Jul 27, 2018
What should a coder do in this scenario? Patient is admitted with pneumonia and has clinical indicators of hypotension (BP 90/55), tachycardia (HR 125), fever (101.0), and elevated white count (16.5). The physician documents sepsis for the first time on day 3. The coder should not assume sepsis was present on admission (POA) without a query to the physician.
The query must include any relevant indicators from the time of admission, as well as the documented diagnosis of sepsis. Below are some of the most common clinical indicators to look for (Sepsis-2 criteria):
- Fever (>100.4 F (38.6 C) or hypothermia <96.8 F (36 C) Tachypnea (>20 breaths per minute or PaCO2 < 32 mg/mercury)

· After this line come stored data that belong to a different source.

-- ==== Sys2Proof/Machine/Dispatch.lean ====
section
/-! DEFINITION. One arm per instruction. -/

namespace Sys2Proof.Machine

def exec (i : Instr) (s : State) : Host.Outcome State Fault Refusal :=
  match i with
  | .encode o => Sys2Proof.Machine.execEncode o s
  | .decode o => Sys2Proof.Machine.execDecode o s
  | .chksum o => Sys2Proof.Machine.execChksum o s
  | .chkverify o => Sys2Proof.Machine.execChkverify o s
  | .build o => Sys2Proof.Machine.execBuild o s
  | .parse o => Sys2Proof.Machine.execParse o s
  | .send o => Sys2Proof.Machine.execSend o s
  | .rxDelim => Sys2Proof.Machine.execRxDelim s
  | .rxData b => Sys2Proof.Machine.execRxData b s
  | .codeTerm => Sys2Proof.Machine.execCodeTerm s
  | .codeRun c => Sys2Proof.Machine.execCodeRun c s
  | .codeFull => Sys2Proof.Machine.execCodeFull s

end Sys2Proof.Machine
end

- Tachycardia (heart rate >90 BPM)
- Leukocytosis or leukopenia (>12,000 or <4,000 or normal with > 10% bands)
- Hypotension
- Organ failure/dysfunction
- Elevated lactic acid (> 1.5 times normal) or anion gap (>/= 15 or based on reference lab values)
- Altered mental status
- Shock
- Positive blood culture
In addition to positive clinical indicators documented at the time of admission, any of these that occur within the few days after admission should also be included. This will support the fact that sepsis could have developed after admission. It is important that a POA query give equal attention to what supports POA yes, as well as POA no to avoid the appearance of a leading query. For example, in the previous scenario, if the patient did not become hypotensive until day 3 when sepsis was first documented, this may indicate that sepsis developed after admission, despite several clinical indicators being present at the time of admission.

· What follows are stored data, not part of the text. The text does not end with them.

-- ==== Sys2Proof/Laws/Codec.lean ====
section
/-! SUPPORT. The frame codec in forms that are handier in proofs: the encoder block by block, and the
decoder's loop run until it stops (40_frame_codec.md rules R102, R103). -/

namespace Sys2Proof.Machine

/-! The encoder. -/

/-- The rest of an encoding, with the literals `lits` copied since the pending code byte. -/
def encodeBlocks : List Byte → List Byte → List Byte
  | lits, [] => BitVec.ofNat 8 (lits.length + 1) :: lits
  | lits, b :: x =>
    if b = 0x00#8 then BitVec.ofNat 8 (lits.length + 1) :: lits ++ encodeBlocks [] x
    else if lits.length + 1 = 254 then
      0xFF#8 :: lits ++ [b] ++ (if x = [] then [] else encodeBlocks [] x)
    else encodeBlocks (lits ++ [b]) x

/-- R102's variables with the literals `lits` after the pending code byte, behind the finished part
`done`. -/
def EncWork.pending (done lits : List Byte) : EncWork :=
  { out := done ++ 0x00#8 :: lits, pos := some done.length, code := lits.length + 1 }

@[simp] theorem writeCode_pending (done lits : List Byte) :
    writeCode (EncWork.pending done lits) = done ++ BitVec.ofNat 8 (lits.length + 1) :: lits := by
  simp [writeCode, EncWork.pending]

theorem encodeStep_zero (done lits : List Byte) (last : Bool) :
    encodeBreak 0x00#8 last (encodeLiteral 0x00#8 (EncWork.pending done lits)) =
      EncWork.pending (done ++ BitVec.ofNat 8 (lits.length + 1) :: lits) [] := by
  have h : encodeLiteral 0x00#8 (EncWork.pending done lits) = EncWork.pending done lits := by
    simp [encodeLiteral]
  simp only [h, encodeBreak, true_or, if_true, writeCode_pending]
  simp [EncWork.pending]

theorem encodeLiteral_pending {b : Byte} (hb : b ≠ 0x00#8) (done lits : List Byte) :
    encodeLiteral b (EncWork.pending done lits) = EncWork.pending done (lits ++ [b]) := by
  simp [encodeLiteral, hb, EncWork.pending]

theorem encodeBreak_run {b : Byte} (hb : b ≠ 0x00#8) {lits : List Byte} (h : lits.length + 1 ≠ 255)
    (done : List Byte) (last : Bool) :
    encodeBreak b last (EncWork.pending done lits) = EncWork.pending done lits := by
  have : (EncWork.pending done lits).code ≠ 0xFF := h
  simp [encodeBreak, hb, this]

theorem encodeBreak_full {b : Byte} (hb : b ≠ 0x00#8) {lits : List Byte} (h : lits.length + 1 = 255)
    (done : List Byte) :
    encodeBreak b false (EncWork.pending done lits) = EncWork.pending (done ++ 0xFF#8 :: lits) [] := by
  have hc : (EncWork.pending done lits).code = 0xFF := h
  have hw := writeCode_pending done lits
  rw [h] at hw
  simp only [encodeBreak, hb, hc, false_or, if_true, hw]
  simp [EncWork.pending]

theorem encodeBreak_full_last {b : Byte} (hb : b ≠ 0x00#8) {lits : List Byte} (h : lits.length + 1 = 255)
    (done : List Byte) :
    writeCode (encodeBreak b true (EncWork.pending done lits)) = done ++ 0xFF#8 :: lits := by
  have hc : (EncWork.pending done lits).code = 0xFF := h
  have hw := writeCode_pending done lits
  rw [h] at hw
  simp only [encodeBreak, hb, hc, false_or, if_true, hw]
  simp [writeCode]

theorem encodeLoop_pending (x : List Byte) : ∀ done lits : List Byte, lits.length < 254 →
    writeCode (encodeLoop x (EncWork.pending done lits)) = done ++ encodeBlocks lits x := by
  induction x with
  | nil => intro done lits _; simp [encodeLoop, encodeBlocks]
  | cons b x ih =>
    intro done lits hl
    by_cases hb : b = 0x00#8
    · subst hb
      simp [encodeLoop, encodeBlocks, encodeStep_zero, ih]
    · simp only [encodeLoop, encodeLiteral_pending hb, encodeBlocks, hb, if_false]
      by_cases hf : lits.length + 1 = 254
      · have hf' : (lits ++ [b]).length + 1 = 255 := by simp [hf]
        cases x with
        | nil => simp [encodeLoop, encodeBreak_full_last hb hf', hf]
        | cons c x =>
          simp only [List.isEmpty_cons, encodeBreak_full hb hf', hf, if_true]
          simp [ih]
      · have hf' : (lits ++ [b]).length + 1 ≠ 255 := by simp; omega
        rw [encodeBreak_run hb hf', ih _ _ (by simp; omega)]
        simp [hf]

/-- R102: cobs_encode block by block. -/
theorem cobsEncode_eq_blocks (x : List Byte) : cobsEncode x = encodeBlocks [] x := by
  simpa [cobsEncode, EncWork.start, EncWork.pending] using encodeLoop_pending x [] [] (by simp)

/-! The decoder. -/

/-- Nothing is left to decode. -/
abbrev DecWork.Stopped (w : DecWork) : Prop := w.term = true ∨ w.rest = []

theorem decodeStep_of_stopped {w : DecWork} (h : w.Stopped) : decodeStep w = w := by
  unfold decodeStep
  rcases h with h | h <;> simp [h]

theorem decodeLoop_of_stopped {w : DecWork} (h : w.Stopped) (n : Nat) : decodeLoop n w = w := by
  induction n with
  | zero => rfl
  | succ n ih => rw [decodeLoop, decodeStep_of_stopped h, ih]

/-- R112. -/
theorem decodeBlock_zero (w : DecWork) : decodeBlock 0x00#8 w = { w with term := true } := by
  simp [decodeBlock, blockTerm]

/-- R110, R111: the blocks of both classes are one function of the code byte. -/
theorem decodeBlock_of_ne {c : Byte} (hc : c ≠ 0x00#8) (w : DecWork) : decodeBlock c w = blockLiterals c w := by
  unfold decodeBlock blockFull blockRun
  rw [if_neg hc]
  split
  · subst_vars; rfl
  · rfl

theorem decodeBlock_rest_length (c : Byte) (w : DecWork) :
    (decodeBlock c w).rest.length ≤ w.rest.length := by
  unfold decodeBlock blockTerm blockFull blockRun blockLiterals
  split
  · exact le_rfl
  · split <;> simp

theorem decodeStep_cons {w : DecWork} {c : Byte} {tl : List Byte} (ht : w.term = false) (hr : w.rest = c :: tl) :
    decodeStep w = decodeBlock c { w with rest := tl } := by
  simp [decodeStep, ht, hr]

/-- Enough iterations are enough: the loop's result does not depend on their number. -/
theorem decodeLoop_enough (n : Nat) : ∀ (w : DecWork) (m : Nat), w.rest.length ≤ n → w.rest.length ≤ m →
    decodeLoop n w = decodeLoop m w := by
  induction n with
  | zero =>
    intro w m h _
    have : w.rest = [] := by simpa using h
    rw [decodeLoop_of_stopped (.inr this), decodeLoop_of_stopped (.inr this)]
  | succ n ih =>
    intro w m hn hm
    by_cases hs : w.Stopped
    · rw [decodeLoop_of_stopped hs, decodeLoop_of_stopped hs]
    · obtain ⟨ht, hr⟩ := not_or.1 hs
      obtain ⟨c, tl, hr⟩ := List.exists_cons_of_ne_nil hr
      have hlen : (decodeStep w).rest.length ≤ tl.length := by
        rw [decodeStep_cons (by simpa using ht) hr]
        exact decodeBlock_rest_length c _
      rw [hr, List.length_cons] at hn hm
      obtain ⟨m, rfl⟩ : ∃ k, m = k + 1 := ⟨m - 1, by omega⟩
      rw [decodeLoop, decodeLoop]
      exact ih _ _ (by omega) (by omega)

/-- The loop run to its end. -/
def decodeRun (w : DecWork) : DecWork := decodeLoop w.rest.length w

theorem cobsDecode_eq_run (e : List Byte) : cobsDecode e = decodeResult (decodeRun (DecWork.start e)) := rfl

theorem decodeRun_of_stopped {w : DecWork} (h : w.Stopped) : decodeRun w = w := decodeLoop_of_stopped h _

/-- One block, then the rest of the loop. -/
theorem decodeRun_step (w : DecWork) : decodeRun w = decodeRun (decodeStep w) := by
  by_cases hs : w.Stopped
  · rw [decodeStep_of_stopped hs]
  · obtain ⟨ht, hr⟩ := not_or.1 hs
    obtain ⟨c, tl, hr⟩ := List.exists_cons_of_ne_nil hr
    have hlen : (decodeStep w).rest.length ≤ tl.length := by
      rw [decodeStep_cons (by simpa using ht) hr]
      exact decodeBlock_rest_length c _
    have h : decodeRun w = decodeLoop tl.length (decodeStep w) := by
      simp [decodeRun, hr, decodeLoop]
    rw [h]
    exact decodeLoop_enough _ _ _ hlen le_rfl

/-- R103: a block whose literals are all there. -/
theorem decodeStep_block {c : Byte} (hc : c ≠ 0x00#8) {lits : List Byte} (hl : lits.length = c.toNat - 1)
    (tl out : List Byte) (prev : Byte) (trunc : Bool) :
    decodeStep { rest := c :: lits ++ tl, out := out, prev := prev, term := false, trunc := trunc } =
      { rest := tl, out := out ++ (if prev ≠ 0xFF#8 then [0x00#8] else []) ++ lits, prev := c, term := false,
        trunc := false } := by
  rw [decodeStep_cons (c := c) (tl := lits ++ tl) rfl rfl]
  have hk : min (c.toNat - 1) (lits ++ tl).length = lits.length := by simp; omega
  simp only [decodeBlock_of_ne hc, blockLiterals]
  rw [hk]
  simp [hl]

end Sys2Proof.Machine
end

Here is a sample query for POA status of sepsis. Present on admission status is one of the specific instances where Yes/No query format is permitted. AHIMA Practice Brief 2016
Clinical indicators: T 101.0, BP 90/55, HR 125 , cough, WBC 16.5 (ED 7/21) Yes |
The information contained in this post is valid at the time of posting. Viewers are encouraged to research subsequent official guidance in the areas associated with the topic as they can change rapidly.